My naive idea on how to approach this was to instead of doing a step-resume breakpoint at the last insn and resume, do first a single step back, and then insert the step-resume breakpoint and resume.  This will already fix the aarch64 case.  There may be cases where this gives the wrong answer, but AFAIU those cases are broken anyway.
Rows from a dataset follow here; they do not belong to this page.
-- ==== Sys2Proof/Tests/Slice0.lean ====
section
/-! SUPPORT. The model's own tests. Expected values are written out from the spec (the source is named at each test); for
every statement of Certificates/Slice0/Obligations.lean that has hypotheses, a `witness_<statement>` meets them. -/

namespace Sys2Proof.Tests

open Sys2Proof.Machine

/-! ### Helpers -/

/-- The answer is a next state with the property. -/
def after (r : Result) (p : State → Bool) : Bool :=
  match r with
  | .next t => p t
  | .fault _ => false
  | .refused _ => false

/-- `STATUS` from the byte the spec prints for it (R27). -/
def statusOf (b : Byte) : Status :=
  ⟨b.getLsbD 0, b.getLsbD 1, ⟨b.getLsbD 2, b.getLsbD 3, b.getLsbD 4⟩,
    match (b.extractLsb' 5 2).toNat with
    | 0 => .none
    | 1 => .illegal
    | 2 => .noKey
    | _ => .busy⟩

/-- The secret "abcdefghijklmnopqrstuvwx" (spec/95_test_vectors.md section 7). -/
def secret : Vector Byte 24 := #v[
  0x61, 0x62, 0x63, 0x64, 0x65, 0x66, 0x67, 0x68, 0x69, 0x6A, 0x6B, 0x6C, 0x6D, 0x6E, 0x6F, 0x70,
  0x71, 0x72, 0x73, 0x74, 0x75, 0x76, 0x77, 0x78]

/-- The block "abcdefgh". -/
def abcdefgh : Vector Byte 8 := #v[0x61, 0x62, 0x63, 0x64, 0x65, 0x66, 0x67, 0x68]

/-- A small state with this `STATUS` byte and this `CMD`, every bank holding sixteen zero round keys. -/
def small (st cmd : Byte) : State where
  key := secret
  din := abcdefgh
  dout := #v[0xD0, 0xD1, 0xD2, 0xD3, 0xD4, 0xD5, 0xD6, 0xD7]
  ks := ⟨Vector.replicate 16 0#48, Vector.replicate 16 0#48, Vector.replicate 16 0#48⟩
  cmd := cmd
  status := statusOf st
  turns := []
  reads := []
  draws := 7

/-- The same with the schedules of the secret in the banks. -/
def keyed (st cmd : Byte) : State :=
  { small st cmd with
    ks := ⟨keysched 0x6162636465666768#64, keysched 0x696A6B6C6D6E6F70#64, keysched 0x7172737475767778#64⟩ }

/-- The same with a turn waiting. -/
def waiting (st cmd : Byte) (u : Turn) : State := (small st cmd).setTurns [u]

/-! ### Well-formedness: an ill-formed term for each check, which the check refuses -/

/-- R75, R79: for every group an argument it does not allow -/
theorem test_wf_fields_of_each_group :
    (CommandFields.wf ⟨0x0#4, 0x0#4⟩ = false ∧ CommandFields.wf ⟨0x0#4, 0x3#4⟩ = false) ∧
    CommandFields.wf ⟨0x1#4, 0x4#4⟩ = false ∧
    (CommandFields.wf ⟨0x2#4, 0x0#4⟩ = false ∧ CommandFields.wf ⟨0x2#4, 0x4#4⟩ = false) ∧
    (CommandFields.wf ⟨0x3#4, 0x0#4⟩ = false ∧ CommandFields.wf ⟨0x3#4, 0x4#4⟩ = false) ∧
    CommandFields.wf ⟨0x4#4, 0x1#4⟩ = false ∧ CommandFields.wf ⟨0x5#4, 0x1#4⟩ = false ∧
    CommandFields.wf ⟨0x6#4, 0x0#4⟩ = false ∧ CommandFields.wf ⟨0xF#4, 0xF#4⟩ = false := by decide

/-- R75, R76 -/
theorem test_wf_fields_allowed :
    CommandFields.wf ⟨0x0#4, 0x1#4⟩ = true ∧ CommandFields.wf ⟨0x1#4, 0x0#4⟩ = true ∧ CommandFields.wf ⟨0x3#4, 0x3#4⟩ = true ∧
    CommandFields.wf ⟨0x5#4, 0x0#4⟩ = true := by decide

/-- R86, R102: wrong lengths, an entry below 1, an entry past the input -/
theorem test_wf_tables_refused :
    tableWf 8 2 [1, 2, 3] = false ∧ tableWf 8 2 [1] = false ∧ tableWf 8 2 [0, 1] = false ∧ tableWf 8 2 [1, 9] = false := by decide

/-! ### Decoding: every command's byte, written out from its fields (R75, R78) -/

/-- `op` in bits 7:4, `arg` in bits 3:0 -/
theorem test_decode_control :
    decode (0b0000#4 ++ 0b0001#4) = .command .clre ∧ decodeTableWord 8 0b00000001 = some .clre ∧
    decode (0b0000#4 ++ 0b0010#4) = .command .srst ∧ decodeTableWord 8 0b00000010 = some .srst := by decide
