-- ==== Sys2Proof/Decode.lean ====
section
/-! DEFINITION. The decoder of command words (R70 to R75), total and rejecting by name, and the encoder (R71, R79). -/

namespace Sys2Proof

/-- Why a word is no command (R73, R77). Every one of them makes the command raise ILLEGAL. -/
inductive DecodeError where
  /-- OPC is 0x00 or 0x0B to 0xFF. -/
  | reservedOpcode
  /-- w[31:10] is not 0. -/
  | reservedBits
  /-- MODE is 1 on an opcode that is not CONFIG's. -/
  | modeOnOtherOpcode
deriving DecidableEq, Repr

/-- The fields of a command word (R71). -/
def fieldsOf (w : Word) : CommandFields :=
  { opc := w.extractLsb' 0 8, sel := w.extractLsb' 8 1, mode := w.extractLsb' 9 1, rsv := w.extractLsb' 10 22 }

/-- SEL as a slot (R74). -/
def slotOfBit (b : BitVec 1) : Slot := if b = 0 then .s0 else .s1

/-- MODE as a mode (R71: 0 selects Gray4 and 1 selects Rgb444). -/
def modeOfBit (b : BitVec 1) : Mode := if b = 0 then .gray4 else .rgb444

/-- The command an opcode names (R72). -/
def instrOfOpcode (opc : Nat) (sel : Slot) (mode : Mode) : Option Instr :=
  match opc with
  | 0x01 => some (.config sel mode)
  | 0x02 => some (.addr sel)
  | 0x03 => some (.getpx sel)
  | 0x04 => some (.setpx sel)
  | 0x05 => some (.fill sel)
  | 0x06 => some (.fillrect sel)
  | 0x07 => some (.invert sel)
  | 0x08 => some (.blit sel)
  | 0x09 => some (.rawrd sel)
  | 0x0A => some (.rawwr sel)
  | _ => none

/-- The decode procedure of R73, on the fields. -/
def decodeFields (f : CommandFields) : Except DecodeError Instr :=
  match instrOfOpcode f.opc.toNat (slotOfBit f.sel) (modeOfBit f.mode) with
  | none => .error .reservedOpcode
  | some i =>
    if f.rsv ≠ 0 then .error .reservedBits
    else if f.mode = 1 ∧ f.opc ≠ 1 then .error .modeOnOtherOpcode
    else .ok i

/-- The decoder reads the whole 32-bit word at once (R70, R73). -/
def decode (w : Word) : Except DecodeError Instr := decodeFields (fieldsOf w)

/-- OPC of each command (R72). -/
def opcodeOf : Instr → Nat
  | .config _ _ => 0x01
  | .addr _ => 0x02
  | .getpx _ => 0x03
  | .setpx _ => 0x04
  | .fill _ => 0x05
  | .fillrect _ => 0x06
  | .invert _ => 0x07
  | .blit _ => 0x08
  | .rawrd _ => 0x09
  | .rawwr _ => 0x0A

/-- The slot a command names in SEL. -/
def selOf : Instr → Slot
  | .config sel _ => sel
  | .addr sel => sel
  | .getpx sel => sel
  | .setpx sel => sel
  | .fill sel => sel
  | .fillrect sel => sel
  | .invert sel => sel
  | .blit sel => sel
  | .rawrd sel => sel
  | .rawwr sel => sel

/-- MODE of a command: an operand of CONFIG only (R71, R75). -/
def modeBitOf : Instr → Nat
  | .config _ .gray4 => 0
  | .config _ .rgb444 => 1
  | _ => 0

/-- SEL as a number (R74). -/
def slotNumber : Slot → Nat
  | .s0 => 0
  | .s1 => 1

/-- The word of a command: w = OPC | (SEL << 8) | (MODE << 9) (R71). -/
def encode (i : Instr) : Word :=
  BitVec.ofNat 32 (opcodeOf i) ||| (BitVec.ofNat 32 (slotNumber (selOf i)) <<< 8)
    ||| (BitVec.ofNat 32 (modeBitOf i) <<< 9)

/-- The decoder on a table word: the low `nbits` bits of `w`, every higher bit 0. A command is one 32-bit word that the
host writes whole (R70), so no byte order enters, and a longer word is no command. -/
def decodeTableWord (nbits w : Nat) : Option Instr :=
  if 32 < nbits then none
  else
    match decode (BitVec.ofNat 32 (w % 2 ^ nbits)) with
    | .ok i => some i
    | .error _ => none

end Sys2Proof
end

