-- ==== Sys2Proof/Machine/State.lean ====
section
/-! DEFINITION. The state of PPAC as plain data (R44), the reasons a step can stop, and the state after reset (R230). -/

namespace Sys2Proof.Machine

/-- The status codes (R200). Codes 0x9 to 0xF are never produced, so the type has no name for them. -/
inductive StatusCode where
  | ok
  | rangeError
  | notImplemented
  | coordFault
  | indexFault
  | notConfigured
  | badConfig
  | modeMismatch
  | illegal
deriving DecidableEq, Repr

/-- A slot's storage bytes as (index, byte) cells in one canonical form (log 8). -/
abbrev Memory := List Host.Cell

/-- What an unlisted storage index reads as: 0x00, the byte CONFIG stores at every index (R181). -/
def Memory.unlisted : Byte := 0x00#8

/-- The canonical form: indices strictly rising, and no entry equal to what an unlisted index reads as. -/
abbrev Memory.wf (m : Memory) : Prop :=
  m.Pairwise (fun c d => c.1 < d.1) ∧ ∀ c ∈ m, c.2 ≠ Memory.unlisted

/-- A configured packed-pixel buffer (R37). -/
structure Buffer where
  /-- S[s].mode. -/
  mode : Mode
  /-- S[s].W. -/
  width : Nat
  /-- S[s].H. -/
  height : Nat
  /-- S[s].L, the storage length in bytes. -/
  len : Nat
  /-- Mem_s. -/
  mem : Memory
deriving DecidableEq, Repr

/-- The machine: the host's position, the registers (R22, R44) and the two slots (R37). -/
structure State where
  /-- The OPEN parameters P_LMAX and P_BASE (R9), arguments of the model; no step changes them (log 4). -/
  params : Params
  /-- The host program (R21). -/
  program : List HostAction
  /-- The position in the host program (R21). -/
  index : Nat
  /-- The value the host's last register read returned (log 7). -/
  readData : Option Word
  /-- CMD (R23). -/
  cmd : Word
  /-- STATUS.CODE (R24). -/
  code : StatusCode
  /-- STATUS.ERRSEEN (R24). -/
  errSeen : Bool
  /-- OPX (R25). -/
  opx : Word
  /-- OPY (R25). -/
  opy : Word
  /-- OPW (R26). -/
  opw : Word
  /-- OPH (R26). -/
  oph : Word
  /-- OPV (R27). -/
  opv : Word
  /-- OPI (R28). -/
  opi : Word
  /-- OPB (R29). -/
  opb : Word
  /-- RES_VAL (R30). -/
  resVal : Word
  /-- RES_RGB (R31). -/
  resRgb : Word
  /-- RES_ADDR (R32). -/
  resAddr : Word
  /-- RES_INFO (R33). -/
  resInfo : Word
  /-- RES_BYTE (R34). -/
  resByte : Word
  /-- Slot 0: none while S[0].valid = 0, for then it holds no buffer and no bytes (R39). -/
  slot0 : Option Buffer
  /-- Slot 1: none while S[1].valid = 0 (R39). -/
  slot1 : Option Buffer
deriving DecidableEq, Repr

/-- The one fault. PPAC itself never stops: a failing command ends with a status code (R202, R205). -/
inductive Fault where
  /-- A storage access at an index that is not below the buffer's length. R51: no command ever forms one. Raised by
  Buffer.load and Buffer.store. Safe: no state that meets State.Inv reaches it (log 9). -/
  | storageIndex
deriving DecidableEq, Repr

/-- The host accesses the model has no step for. -/
inductive Refusal where
  /-- An instruction of the table that the model gives no meaning. Raised by no arm: every command has its meaning.
  Safe. -/
  | notModelled (mnemonic : String)
  /-- A host access narrower or wider than 32 bits (R56). Raised by checkAccess. Safe. -/
  | accessWidth
  /-- A host access at an offset that is not a multiple of 4 (R56). Raised by checkAccess. Safe. -/
  | misalignedAccess
  /-- A host access outside the 0x100 bytes of register space (R50; log 6). Raised by checkAccess. Safe. -/
  | outsideRegisterSpace
deriving DecidableEq, Repr

/-- The state after reset with the given parameters (R230): every register 0x00000000, both slots not valid, STATUS
OK with ERRSEEN = 0. The host program is empty and its index is 0 (R21; log 2). -/
def State.resetWith (p : Params) : State :=
  { params := p, program := [], index := 0, readData := none, cmd := 0, code := .ok, errSeen := false,
    opx := 0, opy := 0, opw := 0, oph := 0, opv := 0, opi := 0, opb := 0,
    resVal := 0, resRgb := 0, resAddr := 0, resInfo := 0, resByte := 0, slot0 := none, slot1 := none }

/-- The machine right after reset (R230). -/
def State.reset : State := State.resetWith Config.params

end Sys2Proof.Machine
end

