-- ==== Sys2Proof/Machine/Ops.lean ====
section
/-! DEFINITION. The named operations over storage, slots and registers, and the one way a command ends: raise (R202)
or complete (R203). -/

namespace Sys2Proof.Machine

/-- The outcome of one command or one step. -/
abbrev Result := Host.Outcome State Fault Refusal

/-! ## Storage bytes -/

/-- The byte at a storage index. -/
def Memory.read : Memory → Nat → Byte
  | [], _ => Memory.unlisted
  | c :: m, a => if a = c.1 then c.2 else Memory.read m a

/-- Store a byte, keeping the canonical form: storing what an unlisted index reads as removes the entry. -/
def Memory.write : Memory → Nat → Byte → Memory
  | [], a, v => if v = Memory.unlisted then [] else [(a, v)]
  | c :: m, a, v =>
    if a < c.1 then (if v = Memory.unlisted then c :: m else (a, v) :: c :: m)
    else if a = c.1 then (if v = Memory.unlisted then m else (a, v) :: m)
    else c :: Memory.write m a v

/-- Byte i of a buffer's storage, wherever i lies: what a statement about stored bytes looks at. -/
def Buffer.byte (b : Buffer) (i : Nat) : Byte := Memory.read b.mem i

/-- `Mem_s[i]`, defined for a valid index, `i < L` (R51). -/
def Buffer.load (b : Buffer) (i : Nat) : Option Byte :=
  if i < b.len then some (b.byte i) else none

/-- `Mem_s[i] <- v`, defined for a valid index, `i < L` (R51). -/
def Buffer.store (b : Buffer) (i : Nat) (v : Byte) : Option Buffer :=
  if i < b.len then some { b with mem := Memory.write b.mem i v } else none

/-- `MemRead(s, a, n)`: the bytes at a, ..., a + n - 1 (R14). -/
def Buffer.memRead (b : Buffer) (a : Nat) : Nat → Option (List Byte)
  | 0 => some []
  | n + 1 => do
    let v ← b.load a
    let vs ← b.memRead (a + 1) n
    return v :: vs

/-- `MemWrite(s, a, n, bs)`: the bytes bs stored from index a up (R14). -/
def Buffer.memWrite (b : Buffer) (a : Nat) : List Byte → Option Buffer
  | [] => some b
  | v :: vs => do
    let b' ← b.store a v
    b'.memWrite (a + 1) vs

/-! ## Slots -/

/-- Bits per pixel (R9). -/
def bitsPerPixel : Mode → Nat
  | .gray4 => 4
  | .rgb444 => 12

/-- The storage length L = ceil(W * H * bpp / 8) (R10). -/
def storageLength (mode : Mode) (width height : Nat) : Nat := (width * height * bitsPerPixel mode + 7) / 8

/-- A new buffer with every storage byte 0x00 (R181). -/
def freshBuffer (mode : Mode) (width height : Nat) : Buffer :=
  { mode := mode, width := width, height := height, len := storageLength mode width height, mem := [] }

/-- The other slot, 1 - SEL (R160). -/
def otherSlot : Slot → Slot
  | .s0 => .s1
  | .s1 => .s0

/-- The buffer a slot holds; none while the slot is not valid (R37, R39). -/
def State.slot (s : State) : Slot → Option Buffer
  | .s0 => s.slot0
  | .s1 => s.slot1

/-- Put a buffer in a slot; the other slot is unchanged (R65). -/
def State.setSlot (s : State) (sel : Slot) (b : Buffer) : State :=
  match sel with
  | .s0 => { s with slot0 := some b }
  | .s1 => { s with slot1 := some b }

/-! ## How a command ends -/

/-- `raise CODE` (R202): STATUS.CODE and ERRSEEN are written and nothing else changes. This is PPAC's one way to take
an error; nothing traps and nothing returns (R205, R206). -/
def State.raise (s : State) (c : StatusCode) : State := { s with code := c, errSeen := true }

/-- A command that ends without raising (R203): CODE becomes OK and ERRSEEN stays. -/
def State.complete (s : State) : State := { s with code := .ok }

/-- Run a command on the buffer of a slot, or raise NOT_CONFIGURED (R120, R200). -/
def withBuffer (s : State) (sel : Slot) (k : Buffer → Result) : Result :=
  match s.slot sel with
  | none => .next (s.raise .notConfigured)
  | some b => k b

/-- End a command with what a storage operation answered: the rest of the command on its result, or the fault of an
index outside the storage (R51; log 9). -/
def withStored {α : Type} (r : Option α) (k : α → State) : Result :=
  match r with
  | some a => .next (k a).complete
  | none => .fault .storageIndex

/-! ## Registers -/

/-- An integer as a 32-bit register shows it. Above 2^32 - 1 the spec states no value (log 5). -/
def regOfNat (n : Nat) : Word := if n < 2 ^ 32 then BitVec.ofNat 32 n else Config.wideValue n

/-- The offset of a register (R22). -/
def offsetOf : RegName → Nat
  | .cmd => 0x00
  | .status => 0x04
  | .opx => 0x08
  | .opy => 0x0C
  | .opw => 0x10
  | .oph => 0x14
  | .opv => 0x18
  | .opi => 0x1C
  | .opb => 0x20
  | .resVal => 0x24
  | .resRgb => 0x28
  | .resAddr => 0x2C
  | .resInfo => 0x30
  | .resByte => 0x34
  | .s0Cfg => 0x40
  | .s0W => 0x44
  | .s0H => 0x48
  | .s0Len => 0x4C
  | .s1Cfg => 0x50
  | .s1W => 0x54
  | .s1H => 0x58
  | .s1Len => 0x5C

/-- The register at an offset; none at a reserved offset (R22, R40). -/
def registerAt (offset : Nat) : Option RegName :=
  match offset with
  | 0x00 => some .cmd
  | 0x04 => some .status
  | 0x08 => some .opx
  | 0x0C => some .opy
  | 0x10 => some .opw
  | 0x14 => some .oph
  | 0x18 => some .opv
  | 0x1C => some .opi
  | 0x20 => some .opb
  | 0x24 => some .resVal
  | 0x28 => some .resRgb
  | 0x2C => some .resAddr
  | 0x30 => some .resInfo
  | 0x34 => some .resByte
  | 0x40 => some .s0Cfg
  | 0x44 => some .s0W
  | 0x48 => some .s0H
  | 0x4C => some .s0Len
  | 0x50 => some .s1Cfg
  | 0x54 => some .s1W
  | 0x58 => some .s1H
  | 0x5C => some .s1Len
  | _ => none

/-- MODE in Sn_CFG[0] (R35). -/
def modeNumber : Mode → Nat
  | .gray4 => 0
  | .rgb444 => 1

/-- Sn_CFG (R35): VALID in [31], MODE in [0]; 0 while the slot is not valid. -/
def cfgWord : Option Buffer → Word
  | none => 0
  | some b => 0x80000000#32 ||| BitVec.ofNat 32 (modeNumber b.mode)

/-- Sn_W, Sn_H or Sn_LEN (R36): a field of the slot, 0 while the slot is not valid. -/
def fieldWord (slot : Option Buffer) (field : Buffer → Nat) : Word :=
  match slot with
  | none => 0
  | some b => regOfNat (field b)

/-- `reg[NAME]`, read by the host (R22 to R36). A read has no side effect (R57). -/
def State.readReg (s : State) : RegName → Word
  | .cmd => s.cmd
  | .status => statusWord s.code s.errSeen
  | .opx => s.opx
  | .opy => s.opy
  | .opw => s.opw
  | .oph => s.oph
  | .opv => s.opv
  | .opi => s.opi
  | .opb => s.opb
  | .resVal => s.resVal
  | .resRgb => s.resRgb
  | .resAddr => s.resAddr
  | .resInfo => s.resInfo
  | .resByte => s.resByte
  | .s0Cfg => cfgWord s.slot0
  | .s0W => fieldWord s.slot0 Buffer.width
  | .s0H => fieldWord s.slot0 Buffer.height
  | .s0Len => fieldWord s.slot0 Buffer.len
  | .s1Cfg => cfgWord s.slot1
  | .s1W => fieldWord s.slot1 Buffer.width
  | .s1H => fieldWord s.slot1 Buffer.height
  | .s1Len => fieldWord s.slot1 Buffer.len

/-- A host write to a register other than its command: the seven RW registers and CMD store the whole word (R23, R25 to
R29); a read-only register ignores it (R41). -/
def State.writeReg (s : State) (r : RegName) (w : Word) : State :=
  match r with
  | .cmd => { s with cmd := w }
  | .opx => { s with opx := w }
  | .opy => { s with opy := w }
  | .opw => { s with opw := w }
  | .oph => { s with oph := w }
  | .opv => { s with opv := w }
  | .opi => { s with opi := w }
  | .opb => { s with opb := w }
  | .status | .resVal | .resRgb | .resAddr | .resInfo | .resByte
  | .s0Cfg | .s0W | .s0H | .s0Len | .s1Cfg | .s1W | .s1H | .s1Len => s

/-- The value a host read at an offset returns; a reserved offset reads 0 (R40). -/
def State.readOffset (s : State) (offset : Nat) : Word :=
  match registerAt offset with
  | some r => s.readReg r
  | none => 0

/-- The host's position moves past one action (R21). -/
def State.advance (s : State) : State := { s with index := s.index + 1 }

/-- What the host's read returned is kept where it can be seen (log 7). -/
def State.setReadData (s : State) (w : Word) : State := { s with readData := some w }

/-- RES_ADDR and RES_INFO, written together (R32, R33). -/
def State.setAccess (s : State) (addr info : Word) : State := { s with resAddr := addr, resInfo := info }

/-- RES_VAL and RES_RGB, written by GETPX (R30, R31). -/
def State.setPixel (s : State) (value rgb : Word) : State := { s with resVal := value, resRgb := rgb }

/-- RES_BYTE, written by RAWRD (R34). -/
def State.setByte (s : State) (w : Word) : State := { s with resByte := w }

/-- The platform's reset (R230): nothing of PPAC survives it. What is the host's own stays: its program, its position
and what it last read (log 3). -/
def State.platformReset (s : State) : State :=
  { State.resetWith s.params with program := s.program, index := s.index, readData := s.readData }

end Sys2Proof.Machine
end

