-- ==== Sys2Proof/Machine/Operands.lean ====
section
/-! DEFINITION. Operand assembly (R76): how a command reads the operand registers. -/

namespace Sys2Proof.Machine

/-- x = sext_32(reg[OPX]) (R76). -/
def State.operandX (s : State) : Int := s.opx.toInt

/-- y = sext_32(reg[OPY]) (R76). -/
def State.operandY (s : State) : Int := s.opy.toInt

/-- w = sext_32(reg[OPW]) (R76). -/
def State.operandW (s : State) : Int := s.opw.toInt

/-- h = sext_32(reg[OPH]) (R76). -/
def State.operandH (s : State) : Int := s.oph.toInt

/-- v = reg[OPV][3:0] for a Gray4 slot, reg[OPV][11:0] for an Rgb444 slot, zero-extended (R76). -/
def State.operandV (s : State) : Mode → Packed
  | .gray4 => (s.opv.extractLsb' 0 4).setWidth 12
  | .rgb444 => s.opv.extractLsb' 0 12

/-- i = reg[OPI], unsigned (R76). -/
def State.operandI (s : State) : Nat := s.opi.toNat

/-- b = reg[OPB][7:0] (R76). -/
def State.operandB (s : State) : Byte := s.opb.extractLsb' 0 8

end Sys2Proof.Machine
end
Comment 32 Guinevere Larsen 2023-01-20 08:57:12 UTC
> I think the following cases can be distinguished:
> - cfi info present, assume frame ID's accurate, no special handling needed
> - cfi info not present, but target has an epilogue unwinder , assume frame
>   ID's accurate, no special handling needed
> - cfi info not present, no epilogue unwinder. Special handling needed,
>   but no need to worry about breaking handling of recursive function,
>   because it's already broken, and the special handling intends to fix it.
> 
> My naive idea on how to approach this was to instead of doing a step-resume
> breakpoint at the last insn and resume, do first a single step back, and
> then insert the step-resume breakpoint and resume.  This will already fix
> the aarch64 case.  There may be cases where this gives the wrong answer, but
> AFAIU those cases are broken anyway.

Ah ok, sounds like a good naive approach. My thought was avoiding the previous naive solution!